Modelling missing protein fragments

If one decides to venture to the Protein Structure Database at www.rcsb.org and randomly chooses a protein structure file, the odds are high that this structure file is missing residues. This project attempts to solve this problem computationally.

That a protein structure is missing residues frequently happens at the beginning (N-terminal) or the end (C-terminal), but also parts in the middle of the sequence are not spared. For instance, the Pigeon Cryptochrome 4 (6PU0) is missing residues 228-244 and 498-527, cattle rhodopsin (6OY9) is missing its last 26 amino acids, and the zebrafish RNase5 (3LJE) loses its last eight residues. Other more extreme examples include the fruit fly's eukaryotic origin recognition complex (4XGC), which is missing a total of 399 residues spread all over the structure. The residues are most likely missing due to the fact, that they are intrinsically disordered or just highly versatile within the protein structure. This movement leads to bad resolutions in experimental techniques, forbidding a localization estimate.

 

C-Terminal remodeled
The missing C-terminal on European Robin Cryptochrome 4 has been remodeled.

 

Sadly, it is exactly these versatile parts that are most promising as part of signaling pathways or conformational changes. Therefore, it is most desirable to actually simulate them. 

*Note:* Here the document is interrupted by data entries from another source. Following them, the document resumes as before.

/-- Settles O21: offset 0 is the CTRL write, every other aligned offset is `regWrite`. -/
theorem registerWrites : Obligations.RegisterWrites := by
  unfold Obligations.RegisterWrites
  intro s o w ho haligned
  refine ⟨fun hbusy => ?_, fun hidle => ⟨?_, ?_, ?_, fun hignored => ?_⟩⟩
  · by_cases hctrl : o = 0
    · rw [hctrl, accessStep_write_ctrl, exec_decodeCommand_of_busy hbusy]
    · rw [accessStep_write_reg ho haligned hctrl, regWrite_of_busy hbusy]
  · rintro rfl
    exact accessStep_write_ctrl s w
  · rintro rfl
    rw [accessStep_write_reg ho haligned (by decide), regWrite_inLen hidle]
  · rintro rfl
    rw [accessStep_write_reg ho haligned (by decide), regWrite_outCap hidle]
  · rw [accessStep_write_reg ho haligned (by omega), regWrite_other (by omega) (by omega)]

end Sys2Proof.Machine
end

section
/-! SUPPORT. Decoding and encoding (30_encoding.md R48 to R61): each form's bytes as numbers, the two round trips
between bytes and instructions, what selects a form, and the obligations on them. -/

namespace Sys2Proof

/-! ## Bytes of a value -/

theorem leByte_toNat {w : Nat} (v : BitVec w) (j : Nat) : (leByte v j).toNat = v.toNat / 2 ^ (8 * j) % 2 ^ 8 :=
  toNat_extractLsb'_eq_div_mod v (8 * j) 8

theorem append_leByte_16 (v : BitVec 16) : leByte v 1 ++ leByte v 0 = v := by
  apply BitVec.eq_of_toNat_eq
  simp only [toNat_append_eq_add, leByte_toNat]
  omega

theorem append_leByte_24 (v : BitVec 24) : leByte v 2 ++ leByte v 1 ++ leByte v 0 = v := by
  apply BitVec.eq_of_toNat_eq
  simp only [toNat_append_eq_add, leByte_toNat]
  omega

theorem append_leByte_32 (v : BitVec 32) : leByte v 3 ++ leByte v 2 ++ leByte v 1 ++ leByte v 0 = v := by
  apply BitVec.eq_of_toNat_eq
  simp only [toNat_append_eq_add, leByte_toNat]
  omega

theorem leByte_append_16 (b1 b0 : Byte) : leByte (b1 ++ b0) 0 = b0 ∧ leByte (b1 ++ b0) 1 = b1 := by
  constructor <;>
  · apply BitVec.eq_of_toNat_eq
    simp only [toNat_append_eq_add, leByte_toNat]
    omega

theorem leByte_append_24 (b2 b1 b0 : Byte) :
    leByte (b2 ++ b1 ++ b0) 0 = b0 ∧ leByte (b2 ++ b1 ++ b0) 1 = b1 ∧ leByte (b2 ++ b1 ++ b0) 2 = b2 := by
  refine ⟨?_, ?_, ?_⟩ <;>
  · apply BitVec.eq_of_toNat_eq
    simp only [toNat_append_eq_add, leByte_toNat]
    omega

theorem leByte_append_32 (b3 b2 b1 b0 : Byte) :
    leByte (b3 ++ b2 ++ b1 ++ b0) 0 = b0 ∧ leByte (b3 ++ b2 ++ b1 ++ b0) 1 = b1 ∧
    leByte (b3 ++ b2 ++ b1 ++ b0) 2 = b2 ∧ leByte (b3 ++ b2 ++ b1 ++ b0) 3 = b3 := by
  refine ⟨?_, ?_, ?_, ?_⟩ <;>
  · apply BitVec.eq_of_toNat_eq
    simp only [toNat_append_eq_add, leByte_toNat]
    omega

/-! ## The tag of each form -/

/-- A tag is its field `tag[7:2]` above its form (R49). -/
theorem append_tag_fields (tag : Byte) : tag.extractLsb' 2 6 ++ tag.extractLsb' 0 2 = tag := by
  revert tag; decide

/-- The tag of COPY1 is its three fields (R52). -/
theorem append_copy1_fields (tag : Byte) :
    tag.extractLsb' 5 3 ++ tag.extractLsb' 2 3 ++ tag.extractLsb' 0 2 = tag := by
  revert tag; decide

theorem tag_form (field : BitVec 6) (form : BitVec 2) : (field ++ form).extractLsb' 0 2 = form := by
  revert field form; decide

theorem tag_field (field : BitVec 6) (form : BitVec 2) : (field ++ form).extractLsb' 2 6 = field := by
  revert field form; decide

theorem copy1_tag_fields (high len : BitVec 3) :
    (high ++ len ++ 1#2 : Byte).extractLsb' 0 2 = 1#2 ∧ (high ++ len ++ 1#2 : Byte).extractLsb' 2 3 = len ∧
    (high ++ len ++ 1#2 : Byte).extractLsb' 5 3 = high := by
  revert high len; decide

/-- A field of at most 59 with the form 0 is none of the four tags of the extended literals (R56). -/
theorem lit_tag_ne {field : BitVec 6} (h : field.toNat ≤ 59) :
    field ++ 0#2 ≠ 0xF0#8 ∧ field ++ 0#2 ≠ 0xF4#8 ∧ field ++ 0#2 ≠ 0xF8#8 ∧ field ++ 0#2 ≠ 0xFC#8 := by
  revert field; decide

theorem append_copy1_offset (offset : BitVec 11) : offset.extractLsb' 8 3 ++ leByte offset 0 = offset := by
  apply BitVec.eq_of_toNat_eq
  simp only [toNat_append_eq_add, leByte_toNat, toNat_extractLsb'_eq_div_mod]
  omega

theorem copy1_offset_parts (high : BitVec 3) (low : Byte) :
    (high ++ low).extractLsb' 8 3 = high ∧ leByte (high ++ low) 0 = low := by
  constructor <;>
  · apply BitVec.eq_of_toNat_eq
    simp only [toNat_append_eq_add, leByte_toNat, toNat_extractLsb'_eq_div_mod]
    omega

/-! ## Decoding an encoding -/

theorem encode_length (i : Instr) : (encode i).length = i.encodedBytes := by
  cases i <;> rfl

/-- An element whose bytes stand at the head of a list is decoded from it, whatever follows (R56). -/
theorem decodeElement_encode {i : Instr} (hi : i.context = .element) (hwf : i.wellFormed = true) (rest : List Byte) :
    decodeElement (byteAt (encode i ++ rest)) = i := by
  cases i with
  | copy1 len offset =>
    obtain ⟨hform, hlen, hhigh⟩ := copy1_tag_fields (offset.extractLsb' 8 3) len
    simp [decodeElement, encode, byteAt, hform, hlen, hhigh, append_copy1_offset]
  | copy2 len offset => simp [decodeElement, encode, byteAt, tag_form, tag_field, append_leByte_16]
  | copy4 len offset => simp [decodeElement, encode, byteAt, tag_form, tag_field, append_leByte_32]
  | litX1 len => simp [decodeElement, encode, byteAt]
  | litX2 len => simp [decodeElement, encode, byteAt, append_leByte_16]
  | litX3 len => simp [decodeElement, encode, byteAt, append_leByte_24]
  | litX4 len => simp [decodeElement, encode, byteAt, append_leByte_32]
  | lit len =>
    obtain ⟨h0, h4, h8, hC⟩ := lit_tag_ne (of_decide_eq_true hwf)
    simp [decodeElement, encode, byteAt, tag_form, tag_field, h0, h4, h8, hC]
  | varintCont g => cases hi
  | varintLast g => cases hi
  | cmdCompress r => cases hi
  | cmdDecompress r => cases hi
  | ctrlSetop o r => cases hi
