-- ==== Sys2Proof/Config.lean ====
section
/-!
DEFINITION. The values the manual leaves open: constants with no body, so that nothing can be proved of the value they take.
-/

namespace Sys2Proof.Config

/-- FREE VALUE. Which of the agents that may move next moves, by the step's counter (R220; log 4). -/
opaque choose : Nat → Nat

/-- FREE VALUE. Whether a cached copy (an L1 sector, a TLB entry, an instruction parcel, a tensor record) is used where the
manual allows the cached or the newer value and the two differ (R70, R166, R246, R342; log 5). -/
opaque coin : Nat → Bool

/-- FREE VALUE. Which of the results within the bound of R52 a transcendental returns: by opcode, type code and input bits, so
that one input always gives one result (R30; log 6). -/
opaque within : Nat → Nat → Nat → Nat

/-- FREE VALUE. The ECDSA P-521 pair (r, s), 132 bytes as one number, that the device key of a die makes over a digest
(R382, R388; log 7). -/
opaque sign : Nat → BitVec 512 → BitVec 1056

/-- FREE VALUE. Whether a configuration record or an image carries a signature that chains to the Keabin root
(R389, R390; log 7). -/
opaque verify : BitVec 512 → Bool

/-- FREE VALUE. The digest of the boot ROM of a die (register 0) and of the firmware images it came with (registers 2 to 4), which
the manual does not give (R388; log 7). -/
opaque image : Nat → Nat → BitVec 512

/-- FREE VALUE. A 64-bit value the manual leaves undefined, or does not state, after an operation that completes, by the step's counter
(log 8). -/
opaque anyWord : Nat → BitVec 64

/-- FREE VALUE. Whether a team that may take an issue slot is ready there now, by the step's counter, the slot's code and the team: the
latencies of R12 and R17 are not modelled (log 67). -/
opaque ready : Nat → Nat → Nat → Bool

/-- FREE VALUE. Whether a walk uses the cached table entry of an address where memory holds another, by the step's counter and the address
(R341, R342; log 5). -/
opaque stale : Nat → Nat → Bool

/-- FREE VALUE. What a read of n bytes brings that an agent which is no team makes through a page of placement 3 at an offset past the fabric
window, by the offset and n (R283; log 123). -/
opaque beyond : Nat → Nat → Nat

end Sys2Proof.Config
end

To start tackling this problem, a program was written called Pep McConst, which utilizes a Monte-Carlo approach to randomly place amino acid residues to either append a given structure or create a free-flying polypeptide. Pep McConst yields a multitude of physically possible structures but does not judge them, in any case, to be more realistic than another. Details on Pep McConst can be found here and have been implemented in VIKING for convenient application. In the paper, we showed some case studies showing that a truncated end of a ubiquitin protein was successfully reconstructed using Pep McConst and all-atom MD simulations. We continued to estimate a C-terminal for European Robin Cryptochrome 4, which is still an open question to find the best fitting, most realistic C-terminal for further studies.

A second program, based on the same algorithm as Pep McConst, is Pep McBridge, which is designed to fill gaps or replace a chain of residues within a protein structure. Pep McBridge is currently in testing and will be made available through VIKING as soon as possible.